• **DIRECTIONS**: Scan the entries for the word "true", and copy every line where it appears.

++++++++

/-- PATH_WINDOW_ACCESS (R386): made by the host at the head (`ports` none), or arrived over port `inPort` with the ports
that are left of its path; with none left the access is this package's own, whatever its DEVICE. -/
def doPathAccess (ports : Option (List Nat)) (inPort off size : Nat) (wr : Option Word) (tag : Nat) (ok : Bool) (e : Engine) : Engine :=
  let ps := ports.getD (hostPorts e)
  let body : Body := match wr with | some v => .regWrite off size v | none => .regRead off size tag
  match ps with
  | p :: rest =>
    if e.inReset.isSome || inFault e then e
    else
      let e := if ports.isNone && wr.isNone then awaitData 64 tag e else e
      emit p ⟨{ hdrTo 0 0 e with arg := packPorts rest }, body⟩ (touch e)
  | [] =>
    if ports.isNone then localAccess off size wr ok e
    else match wr with
      | some v => regWrite off size v ok e
      | none =>
        let x := regRead off size e
        if e.inReset.isSome || inFault e then x.2 else emit inPort ⟨hdrTo 0 0 e, .regData tag x.1⟩ x.2

/-- RELAY_READ_TIMEOUT: no REG_DATA within 50 µs (R385). -/
def doRelayTimeout (tag : Nat) (e : Engine) : Engine :=
  match e.net.relays.find? (fun r => decide (r.tag = tag)) with
  | none => e
  | some r =>
    if e.inReset.isSome || !elapsedUs r.t0 50 e then e
    else
      let e := setNet { e.net with relays := e.net.relays.filter (fun x => decide (x.tag ≠ tag)) } e
      relayReport r.slot 0 (hostGets allOnes e)

/-- REG_DATA at the head. -/
def onRegData (tag : Nat) (v : Word) (e : Engine) : Engine :=
  if e.net.relays.any (fun r => decide (r.tag = tag)) then
    hostGets v (setNet { e.net with relays := e.net.relays.filter (fun x => decide (x.tag ≠ tag)) } e)
  else e

/-! What a message is refused for (R95, R437). -/

/-- The messages of R95. -/
def tableChecked (b : Body) : Bool :=
  match b with
  | .subList .. | .rowReq .. | .replicaFetch .. | .replicaAction .. | .rowWriteReq .. | .chainRow .. | .mcastRow ..
  | .mcastRemove .. | .token .. | .importRow .. | .migrateCopy .. => true
  | _ => false

/-- What REF of a REJECT names: the version and row of a multicast, the row of a state message, else the REF of the message. -/
def rejectRef (m : Msg) : Nat :=
  match m.b with
  | .mcastRow _ row _ _ => mcastItem row m.h.ref
  | .mcastRemove _ row _ => mcastItem row m.h.ref
  | .stateRead _ row _ => row
  | .stateWrite _ row _ => row
  | _ => m.h.ref

/-- A REJECT goes back to the sender. -/
def rejectMsg (m : Msg) (reason : Nat) (e : Engine) : Engine :=
  sendAnswer { hdrTo m.h.srcDev m.h.srcSlice e with tableId := m.h.tableId, ref := rejectRef m, arg := bodyType m.b } (.reject reason) e

/-- The slot is loaded with the generation that the message carries. -/
def genOk (h : Hdr) (e : Engine) : Bool := (slotOf h.tableId e).loaded && decide (cGen (imgOf h.tableId e) = h.gen)

/-! Messages for a shard that has moved (R274, R275). -/

/-- The row that a message of one row asks of its home. -/
def homeRow (b : Body) : Option Nat :=
  match b with
  | .rowReq _ ask => some ask.row
  | .replicaFetch _ row => some row
  | .replicaAction _ row _ => some row
  | .rowWriteReq _ row _ _ => some row
  | .chainRow _ _ row _ _ _ chain _ => if chain = 255 then some row else none
  | .token _ row _ _ => some row
  | .importRow _ row _ _ => some row
  | _ => none

/-- The shard has moved away from this device. -/
def movedRow (slot row : Nat) (e : Engine) : Bool :=
  let p := place slot row e
  !p.all && decide (p.device ≠ thisDev e)

/-- This device still forwards for the shard (R274). -/
def forwards (slot row : Nat) (e : Engine) : Bool :=
  e.hot.migs.any (fun m => decide (m.slot = slot) && decide (m.shard = (place slot row e).shard) && decide (m.phase = .forward))

/-- Sends a message of a moved row on: to the new home in the forwarding window, back to its sender after it, and from its
own sender to the current home (R274; notes/assumptions/24.md). -/
def passOn (m : Msg) (slot row : Nat) (e : Engine) : Engine :=
  let p := place slot row e
  if m.h.srcDev = thisDev e then
    let h := { m.h with dstDev := p.device, dstSlice := p.slice, epoch := p.epoch, hops := 0, fwd := false }
    if reachable p.device e then post ⟨h, m.b⟩ e
    else if awaitsAnswer m.b then failTask (refOf m.h.ref) stDataLost 0xA0 e else e
  else if forwards slot row e then
    emit (portTo p.device e) ⟨{ m.h with dstDev := p.device, dstSlice := p.slice, fwd := true }, m.b⟩ e
  else
    emit (portTo m.h.srcDev e) ⟨{ m.h with dstDev := m.h.srcDev, dstSlice := m.h.srcSlice, fwd := true }, m.b⟩ e

/-- Rows of a sub-list with their weights, by the device that is now their home. -/
def groupRows (rows : List (Nat × Option Nat)) (ws : List F32) (key : Nat → Nat) :
    List (Nat × List ((Nat × Option Nat) × F32)) :=
  (rows.zipIdx).foldl (fun a x => let k := key x.1.1; tput k (tget [] k a ++ [(x.1, ws.getD x.2 f32One)]) a) []

/-- A sub-list that has come back to its owner is placed again under the current shard map; its pooling counts as a part of
the first one (R274; notes/assumptions/25.md). -/
def replaceSub (h : Hdr) (bag pos tile : Nat) (fl : PoolFlags) (rows : List (Nat × Option Nat)) (ws : List F32) (e : Engine) : Engine :=
  let r := refOf h.ref
  match findJob r e with
  | none => e
  | some j =>
    match j.pool with
    | none => e
    | some pr =>
      let slot := h.tableId
      let one (acc : SubAcc × Engine) (x : (Nat × Option Nat) × F32) : SubAcc × Engine :=
        match x.1.2 with
        | none => placeRow r pr.cfg bag 0 slot x.1.1 x.2 none acc.1 acc.2
        | some rb =>
          let t := takeId acc.2
          let mb : Mapped := if rb = 2 ^ 40 then .zero else .row fl.subB rb false
          placeProduct r pr.cfg bag 0 (2 ^ 32 + t.1) x.2 (.row slot x.1.1 false) mb acc.1 t.2
      let a := ((rows.zipIdx).map (fun x => (x.1, ws.getD x.2 f32One))).foldl one ([], e)
      let e := forEach a.1 (fun s e =>
        let p : Place := { place slot ((s.2.map (·.1)).headD 0) e with device := s.1.1, slice := s.1.2.1 }
        sendMsg { tableHdr s.1.1 s.1.2.1 slot p e with ref := h.ref, arg := bag, srcSlice := h.srcSlice }
          (.subList bag pos tile { fl with part := true, last := true, extra := 0 }
            (s.2.map (fun x => (x.1, x.2.1))) (if fl.weighted then s.2.map (·.2.2) else [])) e) a.2
      let late := (100, 0, slot)
      updBag r bag (fun x => { x with partials :=
        if a.1.isEmpty then (if x.partials.contains late then x.partials.erase late else x.partials ++ [(101, 0, slot)])
        else x.partials ++ List.replicate (a.1.length - 1) late }) e

/-- SUB_LIST at a home: the rows that have moved are sent on in parts, and the rest is pooled here (R144, R274). -/
def arriveSubList (m : Msg) (bag pos tile : Nat) (fl : PoolFlags) (rows : List (Nat × Option Nat)) (ws : List F32) (e : Engine) : Engine :=
  let slot := m.h.tableId
  if m.h.srcDev = thisDev e then replaceSub m.h bag pos tile fl rows ws e
  else if !rows.any (fun x => movedRow slot x.1 e) then onSubList m.h bag pos tile fl rows ws e
  else
    let gs := groupRows rows ws (fun row => if movedRow slot row e then (place slot row e).device else 64)
    let away := gs.filter (fun g => decide (g.1 ≠ 64))
    let kept := tget [] 64 gs
    let part (xs : List ((Nat × Option Nat) × F32)) : Msg :=
      ⟨m.h, .subList bag pos tile { fl with part := true, last := true, extra := 0 } (xs.map (·.1))
        (if fl.weighted then xs.map (·.2) else [])⟩
    let e := forEach away (fun g e => passOn (part g.2) slot ((g.2.map (·.1.1)).headD 0) e) e
    if fl.part ∧ kept.isEmpty ∧ away.length = 1 then e
    else onSubList m.h bag pos tile { fl with extra := fl.extra + away.length } (kept.map (·.1))
      (if fl.weighted then kept.map (·.2) else []) e

/-! Delivery. -/

/-- An answer ends one wait of the task it names (R377, R410). -/
def endAwait (h : Hdr) (e : Engine) : Engine :=
  let exact := (h.ref, h.srcDev)
  let l := if e.net.awaits.contains exact then e.net.awaits.erase exact
    else match e.net.awaits.find? (fun a => decide (a.1 = h.ref)) with
      | some a => e.net.awaits.erase a
      | none => e.net.awaits
  setNet { e.net with awaits := l } e

/-- The operation of a message at the device and slice it names. -/
def actOn (m : Msg) (e : Engine) : Engine :=
  let h := m.h
  match m.b with
  | .e2eAck cls seq => onE2eAck h cls seq e
  | .e2eNack cls seq => onE2eNack h cls seq e
  | .gateUp step fl dig => onGateUp h step fl dig e
  | .gateDown step go fl => onGateDown step go fl e
  | .gateAsk step => onGateAsk h step e
  | .endAck step => onEndAck h step (answered h.srcDev 0x06 h.srcSlice step e)
  | .replay step table row one home slice chain fromStart => onReplay step table row one home slice chain fromStart e
  | .drop table => onDrop h table e
  | .dropAck table => onDropAck h table (answered h.srcDev 0x09 table 0 e)
  | .rejoin table => onRejoin h table e
  | .rejoinAck table => onRejoinAck h table (answered h.srcDev 0x0B table 0 e)
  | .shardMap table shard x lost => onShardMap h table shard x lost e
  | .shardMapAck table shard epoch => onShardMapAck h table shard (answered h.srcDev 0x0D table (shard * 256 + epoch) e)
  | .timeSync _ => onTimeSync h e
  | .timeReply t2 t3 err => onTimeReply t2 t3 err e
  | .mcastAck table row ver => mcastAcked h.srcDev table row ver (answered h.srcDev 0x10 table (mcastItem row ver) e)
  | .faultNotice _ _ => loseMember h.srcDev 2 e
  | .ask typ table item => onAsk h typ table item e
  | .stateRead _ row _ => onStateRead h row e
  | .stateData _ row bytes => onStateData h row bytes e
  | .stateWrite _ row bytes => onStateWrite h row bytes e
  | .stateWriteAck _ row => onStateWriteAck h row e
  | .subList bag pos tile fl rows ws => arriveSubList m bag pos tile fl rows ws e
  | .rowReq bag ask => onRowReq h bag ask e
  | .replicaFetch table row => onReplicaFetch h table row e
  | .prefetchHint table rows => onPrefetchHint table rows e
  | .replicaAction _ row action => onReplicaAction h row action h.arg e
  | .rowWriteReq item row v mz => onRowWriteReq h item row v mz e
  | .partial_ bag lanes chk chkInt bits part extra => onPartial h bag lanes chk chkInt bits part extra (endAwait h e)
  | .row bag row v bits => onRow h bag row v bits (if h.arg = 0 then endAwait h e else e)
  | .reject reason =>
    let e := if h.arg = 0x52 ∨ h.arg = 0x53 then answered h.srcDev 0x10 h.tableId h.ref e else endAwait h e
    onReject h reason e
  | .writeDone item bits => onWriteDone h item bits (endAwait h e)
  | .chainRow step _ row count home slice chain pairs =>
    onChainRow h step row count home slice chain pairs (if home = thisDev e then replayAnswered slice (step * 256 + chain) e else e)
  | .chainEnd step home slice chain n =>
    onChainEnd step home slice chain n (if home = thisDev e then replayAnswered slice (step * 256 + chain) e else e)
  | .mcastRow table row kind v => onMcastRow h table row kind v e
  | .mcastRemove table row all => onMcastRemove h table row all e
  | .token item row data rec_ => onToken h item row data rec_ e
  | .importRow item row bytes contents => onImportRow h item row bytes contents e
  | .migrateCopy item row base v st => onMigrateCopy h item row base v st e
  | .regWrite off size v => regWrite off size v true e
  | .regRead off size tag =>
    let x := regRead off size e
    sendMsg (hdrTo h.srcDev 0 x.2) (.regData tag x.1) x.2
  | .regData tag v => onRegData tag v e
  | .dbLine line slots => newLine (thisDev e, line) slots e
  | .hostRead a n => if thisDev e = 0 then sendMsg (hdrTo h.srcDev h.srcSlice e) (.hostData a (hostRead a n e)) e else e
  | .hostData a bytes => setMem { e.mem with host := memWrite a bytes e.mem.host } e
  | .hostWrite a bytes => if thisDev e = 0 then hostWrite a bytes e else e
  | .msi v => if thisDev e = 0 then writeMsix v e else e

/-- A message that passed the link: refused under R95 or R437, sent on for a moved shard, or acted on. -/
def deliver (m : Msg) (e : Engine) : Engine :=
  let slot := m.h.tableId
  let stale := match m.b with
    | .row .. => decide (m.h.arg = 1) && !genOk m.h e
    | .prefetchHint .. | .stateRead .. | .stateData .. | .stateWrite .. | .stateWriteAck .. => !(slotOf slot e).loaded
    | _ => false
  if stale then e
  else if tableChecked m.b && !genOk m.h e then rejectMsg m 0 e
  else if (tableChecked m.b || decide (bodyType m.b = 0x20 ∨ bodyType m.b = 0x22)) && slicePoweredOff m.h.dstSlice e then rejectMsg m 1 e
  else match homeRow m.b with
    | some row => if !(m.h.arg = 2 ∧ bodyType m.b = 0x32) ∧ movedRow slot row e then passOn m slot row e else settle (actOn m e)
    | none => settle (actOn m e)

/-- Delivers the held messages of a source and class whose turn has come (R377). -/
def deliverHeld (k : Nat × Nat) : Nat → Engine → Engine
  | 0, e => e
  | fuel + 1, e =>
    let q := tget 0 k e.net.seqIn
    match e.net.heldIn.find? (fun m => decide (m.h.srcDev = k.1) && decide (bodyClass m.b = k.2) && decide (m.h.seq = q)) with
    | none => e
    | some m =>
      let e := setNet { e.net with heldIn := e.net.heldIn.erase m, seqIn := tput k ((q + 1) % 2 ^ 32) e.net.seqIn } e
      deliverHeld k fuel (deliver m e)

/-- Acknowledges all of a source and class that has been delivered (R377). -/
def ackTo (k : Nat × Nat) (e : Engine) : Engine :=
  sendMsg (hdrTo k.1 0 e) (.e2eAck k.2 ((tget 0 k e.net.seqIn + 2 ^ 32 - 1) % 2 ^ 32)) e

++++++++

• **SOLUTION TO THIS TASK**:
  | .mcastRemove .. | .token .. | .importRow .. | .migrateCopy .. => true
    emit (portTo p.device e) ⟨{ m.h with dstDev := p.device, dstSlice := p.slice, fwd := true }, m.b⟩ e
    emit (portTo m.h.srcDev e) ⟨{ m.h with dstDev := m.h.srcDev, dstSlice := m.h.srcSlice, fwd := true }, m.b⟩ e
          (.subList bag pos tile { fl with part := true, last := true, extra := 0 }
      ⟨m.h, .subList bag pos tile { fl with part := true, last := true, extra := 0 } (xs.map (·.1))
  | .regWrite off size v => regWrite off size v true e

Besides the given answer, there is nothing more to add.